Y su Reino era distinto al anunciado por Juan, porque era «para todos» y no para unos pocos
Jesús compartió la visión que tenía Juan el Bautista acerca de su realidad. Entendía que sus dirigentes religiosos y políticos no estaban a la altura de su época: los políticos hacían del poder y el dinero su único dios, y optaban por colaborar con el César a través de Herodes: los religiosos absolutizaban el Templo y la Ley, y abandonaban su presencia compasiva en medio del pueblo. Ambos hacían que la vida se sintiera como una «carga pesada de llevar» (Mt 23,4) siendo autores o cómplices de un sistema que imponía altos tributos, vivía de la corrupción, promovía prácticas excluyentes y favorecía actitudes sumisas.
Jesús se da cuenta de que las personas andaban «como ovejas perdidas sin pastor» (Mc 6,34): sin esperanza, desanimadas, agotadas, sin marcos de referencia personales o institucionales que les devolvieran la confianza para luchar por un cambio. En tal contexto, ¿no había entonces posibilidad de una sociedad distinta? ¿Solo restaba resignarse?
A pesar del agobio que imponía vivir en esa sociedad, Jesús «apuesta», corresponsablemente, por un nuevo modo de actuar, y así lo declara (Lc 4,19). No se resigna a dejar en manos de los corruptos el destino de su historia. Predica que sí es posible vivir en paz, practicar la justicia y para ello orienta todas sus palabras y acciones a hacer ver que es viable un mundo más humano.
Su referencia no era una ideología, sino una imagen de Dios como padre bueno, cuyo modo de ser no era castigador ni opresor, que no imponía ni actuaba violentamente en contra de sus enemigos, ni hacía del dinero y la economía el centro de su vida. Esto lo reflejó en su modo tan infinitamente humano de ser. Así todo empezaba a verse diferente.
Su apuesta será compleja, difícil e incluso peligrosa, de hecho lo llevará a la muerte. Aun así «opta» por un estilo de vida que humaniza, no dando cabida en sus palabras y acciones a la violencia, a la indiferencia, al desprecio, a la venganza. El camino de Jesús era claro: vivir así sólo es posible para quien asuma «personalmente» la vía de la reconciliación (Is 61,1), reconstruyendo la justicia social y creando espacios de fraternidad solidaria.

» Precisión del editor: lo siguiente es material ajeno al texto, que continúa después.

-- ==== Sys2Proof/Machine/Compression.lean ====
section
/-! DEFINITION. The compression engine: rotations, mixing functions, the 48-step schedule, `Compress` (00_scope R12,
40_compression R70 to R82), and the COMPRESS command (R83). -/

namespace Sys2Proof.Machine

/-- The 32-bit left rotation for 1 <= n <= 31 (00_scope R12). -/
def rotl (x : Word) (n : Nat) : Word := (x <<< n) ||| (x >>> (32 - n))

/-- The right rotation, `rotr(x, n) = rotl(x, 32 - n)` (00_scope R12). -/
def rotr (x : Word) (n : Nat) : Word := rotl x (32 - n)

/-- The initial state IV (00_scope R7, R19). -/
def iv : Chain := ⟨0x67452301, 0xefcdab89, 0x98badcfe, 0x10325476⟩

/-- Round 1 mixing function (40_compression R71). -/
def mixF (x y z : Word) : Word := z ^^^ (x &&& (y ^^^ z))

/-- Round 2 mixing function, the bitwise majority (40_compression R72). -/
def mixG (x y z : Word) : Word := (x &&& (y ||| z)) ||| (y &&& z)

/-- Round 3 mixing function (40_compression R73). -/
def mixH (x y z : Word) : Word := x ^^^ y ^^^ z

/-- K_1, the constant of round 1 (40_compression R74). -/
def roundConst1 : Word := 0x00000000

/-- K_2, the constant of round 2 (40_compression R74). -/
def roundConst2 : Word := 0x5a827999

/-- K_3, the constant of round 3 (40_compression R74). -/
def roundConst3 : Word := 0x6ed9eba1

/-- Which mixing function a step uses. -/
inductive Mix where
  | f | g | h
deriving DecidableEq, Repr

/-- The mixing function named. -/
def Mix.apply : Mix → Word → Word → Word → Word
  | .f => mixF
  | .g => mixG
  | .h => mixH

/-- The names of the working registers (10_state R22). -/
inductive Reg where
  | a | b | c | d
deriving DecidableEq, Repr

/-- The working register's value. -/
def readReg (w : Chain) : Reg → Word
  | .a => w.a
  | .b => w.b
  | .c => w.c
  | .d => w.d

/-- The working registers with one of them written. -/
def writeReg (w : Chain) (r : Reg) (v : Word) : Chain :=
  match r with
  | .a => { w with a := v }
  | .b => { w with b := v }
  | .c => { w with c := v }
  | .d => { w with d := v }

/-- One row of the schedule: mixing function, target, the three registers read, word index, rotation, constant
(40_compression R79). -/
structure ScheduleRow where
  f : Mix
  t : Reg
  u : Reg
  v : Reg
  w : Reg
  k : Fin 16
  s : Nat
  const : Word
deriving DecidableEq, Repr

/-- Register roles (t, u, v, w) by `j mod 4` (40_compression R76). -/
def stepRoles (j : Nat) : Reg × Reg × Reg × Reg :=
  match j % 4 with
  | 0 => (.a, .b, .c, .d)
  | 1 => (.d, .a, .b, .c)
  | 2 => (.c, .d, .a, .b)
  | _ => (.b, .c, .d, .a)

/-- The word order of round 3 (40_compression R77). -/
def round3Order : List (Fin 16) := [0, 8, 4, 12, 2, 10, 6, 14, 1, 9, 5, 13, 3, 11, 7, 15]

/-- The word index of step `i` of a round (40_compression R77). -/
def wordIndex (round i : Nat) : Fin 16 :=
  match round with
  | 1 => Fin.ofNat 16 i
  | 2 => Fin.ofNat 16 (4 * (i % 4) + i / 4)
  | _ => round3Order.getD i 0

/-- The rotation amounts of a round (40_compression R78). -/
def rotations (round : Nat) : List Nat :=
  match round with
  | 1 => [3, 7, 11, 19]
  | 2 => [3, 5, 9, 13]
  | _ => [3, 9, 11, 15]

/-- The mixing function of a round (40_compression R71 to R73). -/
def roundMix (round : Nat) : Mix :=
  match round with
  | 1 => .f
  | 2 => .g
  | _ => .h

/-- The constant of a round (40_compression R74). -/
def roundConst (round : Nat) : Word :=
  match round with
  | 1 => roundConst1
  | 2 => roundConst2
  | _ => roundConst3

/-- Row `j` of the table of 40_compression R79: the round is `j / 16 + 1`, the step in it `j mod 16`. -/
def scheduleRow (j : Nat) : ScheduleRow :=
  let round := j / 16 + 1
  let i := j % 16
  let roles := stepRoles j
  { f := roundMix round
    t := roles.1
    u := roles.2.1
    v := roles.2.2.1
    w := roles.2.2.2
    k := wordIndex round i
    s := (rotations round).getD (i % 4) 0
    const := roundConst round }

/-- The 48 rows in order (40_compression R79). -/
def schedule : List ScheduleRow := (List.range 48).map scheduleRow

/-- One step: `t <- rotl(t + f(u, v, w) + X[k] + K, s)` (40_compression R75). -/
def compressStep (blk : Block) (w : Chain) (r : ScheduleRow) : Chain :=
  writeReg w r.t
    (rotl (readReg w r.t + r.f.apply (readReg w r.u) (readReg w r.v) (readReg w r.w) + blockWord blk r.k + r.const)
      r.s)

/-- The working registers after the first `n` steps, seeded from the state (40_compression R80). -/
def workingAfter (st : Chain) (blk : Block) (n : Nat) : Chain := (schedule.take n).foldl (compressStep blk) st

/-- Word by word addition modulo 2^32: the feed-forward (40_compression R81). -/
def addChain (x y : Chain) : Chain := ⟨x.a + y.a, x.b + y.b, x.c + y.c, x.d + y.d⟩

/-- `Compress(S, blk)` (40_compression R80): 48 steps and the feed-forward. -/
def compressBlock (st : Chain) (blk : Block) : Chain := addChain st (workingAfter st blk 48)

/-- COMPRESS (40_compression R83): the compression of the operands to ROUT; the accumulator is neither read nor
written. -/
def execCompress (st : Chain) (blk : Block) (s : State) : Result :=
  runCommand (.compress st blk) (fun s => s.emit (chainBytes (compressBlock st blk))) s

end Sys2Proof.Machine
end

El verdadero cambio tenía que nacer desde la apertura de cada persona a los otros: pobres, despreciados, cansados. Era una propuesta de vida que no estaría destinada solamente a los que le siguieran, sino incluso a quien se le opusiera. Y su Reino era distinto al anunciado por Juan, porque era «para todos» y no para unos pocos. Era para aliviar y no para sobrecargar. Irradiaba realismo.
Aquí y ahora será posible vivir así cuando cada uno comience a apostar por una praxis de reconciliación que permita ir más allá de las ideologías políticas y las religiones, porque lo que está en juego no es la pertenencia a uno de estos bandos, sino nuestra propia condición de sujetos y la posibilidad de gozar eternamente de una calidad de vida así, como la de Dios.